On the other side of the debate is the “infinite demand for compute” view. JPMorgan recently projected $5 trillion in global AI-infrastructure spending over the next five years, arguing that demand for computing power remains “astronomical.” The bank appears to be backing its conviction through financing: it is reported to be arranging or participating in several multibillion-dollar data-centre financing deals (including a $38 billion package for Oracle). In addition, physical constraints such as electricity, water, and data infrastructure, supply chain bottlenecks, and zoning may naturally limit overbuilding. These constraints could mean that even if current investments overshoot optimal levels, the error may be capped simply because building overcapacity is physically hard.

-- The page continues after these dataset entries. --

theorem Dev.fireEntry_onlyIn (d : Dev) (e : SlotEntry) : Dev.onlyIn [.sched, .die, .regs, .stat, .rails, .units, .clusters, .runs, .inj, .cap, .sram, .adm, .twin, .jrn, .nv, .peat, .feedA, .feedB, .xfer, .hs, .fh, .bbus, .therm, .upd, .mie, .dma] d (Dev.fireEntry d e) := by
  unfold Dev.fireEntry
  repeat' first
    | with_reducible apply Dev.onlyIn_refl
    | (with_reducible apply Dev.onlyIn_then (Dev.throughSlice_onlyIn _ _ _ ?_ ?_)) <;> [skip; decide; (intro _ _ )]
    | (with_reducible apply Dev.onlyIn_via (Dev.fireBiq_onlyIn _ _)) <;> [decide; skip]
    | (with_reducible apply Dev.onlyIn_via (Dev.fireVlp_onlyIn _ _)) <;> [decide; skip]
    | (with_reducible apply Dev.onlyIn_via (Dev.fireFfs_onlyIn _ _)) <;> [decide; skip]
    | (with_reducible apply Dev.onlyIn_via (Dev.fireSum_onlyIn _ _)) <;> [decide; skip]
    | (with_reducible apply Dev.onlyIn_via (Dev.firePhase_onlyIn _ _)) <;> [decide; skip]
    | (with_reducible apply Dev.onlyIn_via (Dev.fireOvl_onlyIn _ _)) <;> [decide; skip]
    | (with_reducible apply Dev.onlyIn_via (Dev.fireStat_onlyIn _ _)) <;> [decide; skip]
    | (with_reducible apply Dev.onlyIn_via (Dev.fireInj_onlyIn _ _)) <;> [decide; skip]
    | (with_reducible apply Dev.onlyIn_via (Dev.overDrop_onlyIn _ _ _)) <;> [decide; skip]
    | (with_reducible apply Dev.onlyIn_via (Dev.admitFire_onlyIn _)) <;> [decide; skip]
    | (with_reducible apply Dev.onlyIn_via (Dev.fireLedger_onlyIn _)) <;> [decide; skip]
    | (with_reducible apply Dev.onlyIn_via (Dev.fireSupv_onlyIn _)) <;> [decide; skip]
    | (with_reducible apply Dev.onlyIn_via (Dev.accTick_onlyIn _ _)) <;> [decide; skip]
    | (with_reducible apply Dev.onlyIn_via (Dev.fireCapt_onlyIn _ _)) <;> [decide; skip]
    | (with_reducible apply Dev.onlyIn_via (Dev.fireComp_onlyIn _ _)) <;> [decide; skip]
    | (with_reducible apply Dev.onlyIn_via (Dev.peatFire_onlyIn _)) <;> [decide; skip]
    | (with_reducible apply Dev.onlyIn_via (Dev.chFire_onlyIn _ _ _)) <;> [decide; skip]
    | (with_reducible apply Dev.onlyIn_via (Dev.rxFalls_onlyIn _ _)) <;> [decide; skip]
    | (with_reducible apply Dev.onlyIn_via (Dev.rxDrain_onlyIn _ _)) <;> [decide; skip]
    | (with_reducible apply Dev.onlyIn_via (Dev.fireMwin_onlyIn _ _)) <;> [decide; skip]
    | (extract_lets +onlyGivenNames x; clear_value x; revert x; intros)
    | (with_reducible apply Dev.onlyIn_ite)

theorem Dev.fireAll_onlyIn (d : Dev) : Dev.onlyIn [.sched, .die, .regs, .stat, .rails, .units, .clusters, .runs, .inj, .cap, .sram, .adm, .twin, .jrn, .nv, .peat, .feedA, .feedB, .xfer, .hs, .fh, .bbus, .therm, .upd, .mie, .dma] d (Dev.fireAll d) := by
  unfold Dev.fireAll
  repeat' first
    | with_reducible apply Dev.onlyIn_refl
    | with_reducible assumption
    | (with_reducible apply Dev.onlyIn_then (foldN_onlyIn _ _ _ ?_)) <;> [skip; (intro _ _ )]
    | (with_reducible apply Dev.onlyIn_via (Dev.countTick_onlyIn _ _)) <;> [decide; skip]
    | (with_reducible apply Dev.onlyIn_via (Dev.fireEntry_onlyIn _ _)) <;> [decide; skip]
    | (with_reducible apply Dev.onlyIn_via (Dev.accTick_onlyIn _ _)) <;> [decide; skip]
    | (with_reducible apply Dev.onlyIn_foldl) <;> [(intro _ _); skip]
    | (extract_lets +onlyGivenNames x; refine Dev.onlyIn_cut x ?_ ?_ <;> [(dsimp -zeta -proj only [x]; clear x); (intro _; clear_value x; revert x; intros)])
    | (extract_lets +onlyGivenNames x; clear_value x; revert x; intros)
    | (with_reducible apply Dev.onlyIn_ite)

theorem Dev.selfErr_onlyIn (d : Dev) (t : Twin) (kind : ℕ) : Dev.onlyIn [.twin] d (Dev.selfErr d t kind) := by
  unfold Dev.selfErr
  repeat' first
    | with_reducible apply Dev.onlyIn_refl
    | (with_reducible apply Dev.onlyIn_via (Dev.updTwin_onlyIn _ _ _)) <;> [decide; skip]

theorem Dev.schedMiss_onlyIn (d : Dev) (t : Twin) (l : List ℕ) : Dev.onlyIn [.sched, .stat, .twin] d (Dev.schedMiss d t l) := by
  unfold Dev.schedMiss
  repeat' first
    | with_reducible apply Dev.onlyIn_refl
    | (with_reducible apply Dev.onlyIn_via (Dev.updTwin_onlyIn _ _ _)) <;> [decide; skip]
    | (with_reducible apply Dev.onlyIn_via (Dev.selfErr_onlyIn _ _ _)) <;> [decide; skip]
    | (with_reducible apply Dev.onlyIn_via (Dev.occur_onlyIn _ _ _)) <;> [decide; skip]
    | (with_reducible apply Dev.onlyIn_via (Dev.updSched_onlyIn _ _)) <;> [decide; skip]
    | (with_reducible apply Dev.onlyIn_foldl) <;> [(intro _ _); skip]

theorem Dev.parityErr_onlyIn (d : Dev) (t : Twin) (m : Option (Fin 8)) : Dev.onlyIn [.stat, .clusters, .twin] d (Dev.parityErr d t m) := by
  unfold Dev.parityErr
  repeat' first
    | with_reducible apply Dev.onlyIn_refl
    | (with_reducible apply Dev.onlyIn_via (Dev.selfErr_onlyIn _ _ _)) <;> [decide; skip]
    | (with_reducible apply Dev.onlyIn_via (Dev.occur_onlyIn _ _ _)) <;> [decide; skip]
    | (with_reducible apply Dev.onlyIn_via (Dev.updCluster_onlyIn _ _ _)) <;> [decide; skip]
    | (with_reducible apply Dev.onlyIn_ite)
    | split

What conclusions can we draw?
AI-infrastructure investments are large, speculative, and, by historical standards, unprecedented for firms of this size. They carry significant execution risk. Yet the firms undertaking them are exceptionally well capitalised, generally well managed, and operating under physical and regulatory constraints that may help prevent catastrophic overinvestment. It is plausible that tech firms are priced highly despite investor skepticism about their AI capital spending—rather than because the market has fully embraced it.
Advice for investors
Whether valuations reflect AI optimism or broader macro forces, investors should not rush to take a short position against the tech index, or the broader stock index. Risk assets everywhere are priced richly; the AI sector is not an outlier. As always, it is recommended to evaluate firms on a case-by-case basis. If you are really worried about the bubble burst scenario, diversify. If the author’s Dot-com-era investment mentioned earlier had gone into an S&P 500 index fund rather than a single speculative stock, it would now be up about 400%—meaning an almost 7% annualised return despite buying at the worst possible moment. And for even more diversification, consider a broader index, including Chinese or emerging-market equities.
Advice for policymakers
This is largely an equity-financed boom, which limits systemic risk. Equity-financed technology booms can contribute positively to long-run innovation, even if valuations eventually correct. That said, if JPMorgan’s projections are right, a non-trivial wave of debt-financed infrastructure investment—perhaps on the order of $1.5 trillion—could follow, which warrants careful monitoring.
Mattia Landoni is Associate Professor of Finance at CEIBS. Renxuan Wang is Assistant Professor of Finance at CEIBS.